I'm not sure whether this is a hardware issue or a software (Windows) issue...

Okay, I just installed a Corsair HX850, which is rated 80 Silver, which is apparently a good thing. I know this thing is more powerful than my previous 750W power supply. Would changing the PSU effect Windows in any way? I'm more than sure everything is plugged in and tight. I've tried numerous times and whenever I boot up my computer, it goes through the BIOS screen and then it goes to "Reboot and select proper boot device or insert boot media in selected boot device". The thing is Windows is already properly installed on one of the hard drives (I have two SATA hard drives). My computer was working perfectly fine with the other PSU, but with this new one, Windows will simply not boot... I may try to reinstall Windows, but can a new PSU really make it so you can't boot into Windows?

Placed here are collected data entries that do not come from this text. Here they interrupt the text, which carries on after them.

/-! ### STATUS -/

@[simp] theorem Status.clearOutcome_busy (t : Status) : (t.clearOutcome).busy = t.busy := rfl
@[simp] theorem Status.clearOutcome_done (t : Status) : (t.clearOutcome).done = false := rfl
@[simp] theorem Status.clearOutcome_valid (t : Status) : (t.clearOutcome).valid = false := rfl
@[simp] theorem Status.clearOutcome_err (t : Status) : (t.clearOutcome).err = .none := rfl
@[simp] theorem Status.clearOutcome_count (t : Status) : (t.clearOutcome).count = 0#4 := rfl
@[simp] theorem Status.setBusy_busy (t : Status) : (t.setBusy).busy = true := rfl
@[simp] theorem Status.setBusy_done (t : Status) : (t.setBusy).done = t.done := rfl
@[simp] theorem Status.setBusy_valid (t : Status) : (t.setBusy).valid = t.valid := rfl
@[simp] theorem Status.setBusy_err (t : Status) : (t.setBusy).err = t.err := rfl
@[simp] theorem Status.setBusy_count (t : Status) : (t.setBusy).count = t.count := rfl
@[simp] theorem Status.countUp_busy (t : Status) : (t.countUp).busy = t.busy := rfl
@[simp] theorem Status.countUp_done (t : Status) : (t.countUp).done = t.done := rfl
@[simp] theorem Status.countUp_valid (t : Status) : (t.countUp).valid = t.valid := rfl
@[simp] theorem Status.countUp_err (t : Status) : (t.countUp).err = t.err := rfl
@[simp] theorem Status.countUp_count (t : Status) : (t.countUp).count = t.count + 1#4 := rfl
@[simp] theorem Status.countOne_busy (t : Status) : (t.countOne).busy = t.busy := rfl
@[simp] theorem Status.countOne_done (t : Status) : (t.countOne).done = t.done := rfl
@[simp] theorem Status.countOne_valid (t : Status) : (t.countOne).valid = t.valid := rfl
@[simp] theorem Status.countOne_err (t : Status) : (t.countOne).err = t.err := rfl
@[simp] theorem Status.countOne_count (t : Status) : (t.countOne).count = 1#4 := rfl
@[simp] theorem Status.setValid_busy (t : Status) : (t.setValid).busy = t.busy := rfl
@[simp] theorem Status.setValid_done (t : Status) : (t.setValid).done = t.done := rfl
@[simp] theorem Status.setValid_valid (t : Status) : (t.setValid).valid = true := rfl
@[simp] theorem Status.setValid_err (t : Status) : (t.setValid).err = t.err := rfl
@[simp] theorem Status.setValid_count (t : Status) : (t.setValid).count = t.count := rfl
@[simp] theorem Status.complete_busy (t : Status) : (t.complete).busy = false := rfl
@[simp] theorem Status.complete_done (t : Status) : (t.complete).done = true := rfl
@[simp] theorem Status.complete_valid (t : Status) : (t.complete).valid = t.valid := rfl
@[simp] theorem Status.complete_err (t : Status) : (t.complete).err = t.err := rfl
@[simp] theorem Status.complete_count (t : Status) : (t.complete).count = t.count := rfl
@[simp] theorem Status.abort_busy (e : ErrCode) (t : Status) : (Status.abort e t).busy = false := rfl
@[simp] theorem Status.abort_done (e : ErrCode) (t : Status) : (Status.abort e t).done = true := rfl
@[simp] theorem Status.abort_valid (e : ErrCode) (t : Status) : (Status.abort e t).valid = t.valid := rfl
@[simp] theorem Status.abort_err (e : ErrCode) (t : Status) : (Status.abort e t).err = e := rfl
@[simp] theorem Status.abort_count (e : ErrCode) (t : Status) : (Status.abort e t).count = t.count := rfl
@[simp] theorem Status.markIllegal_busy (t : Status) : (t.markIllegal).busy = t.busy := rfl
@[simp] theorem Status.markIllegal_done (t : Status) : (t.markIllegal).done = true := rfl
@[simp] theorem Status.markIllegal_valid (t : Status) : (t.markIllegal).valid = t.valid := rfl
@[simp] theorem Status.markIllegal_err (t : Status) : (t.markIllegal).err = .illegalCmd := rfl
@[simp] theorem Status.markIllegal_count (t : Status) : (t.markIllegal).count = t.count := rfl
@[simp] theorem Status.cleared_busy : Status.cleared.busy = false := rfl
@[simp] theorem Status.cleared_done : Status.cleared.done = false := rfl
@[simp] theorem Status.cleared_valid : Status.cleared.valid = false := rfl
@[simp] theorem Status.cleared_err : Status.cleared.err = .none := rfl
@[simp] theorem Status.cleared_count : Status.cleared.count = 0#4 := rfl

end Sys2Proof.Machine
end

Also, I checked my BIOS and everything is being recognized... From the hard drives, to the DVD drives (I have two).

My specs are:
AMD Phenom II Quad Core 3.0GHz
2x 500GB SATA HDD
Windows 7 Ultimate
New Corsair HX850 PSU
Nvidia GeForce 9800GT
4GB RAM


----------



## Amd_Man (Jan 27, 2009)

Make sure both ends of the SATA cable are connected securely. They can come dislodged very easily and one little knock of them can dislodge them. Make sure you are powered off first though!!


----------



## Tyree (May 10, 2009)

Windows will in no way be affected when you R&R a PSU. The most likely cause of your issue would be something like Amd_Man suggested. It is very easy to knock a cable loose or forget to reconnect cables.


----------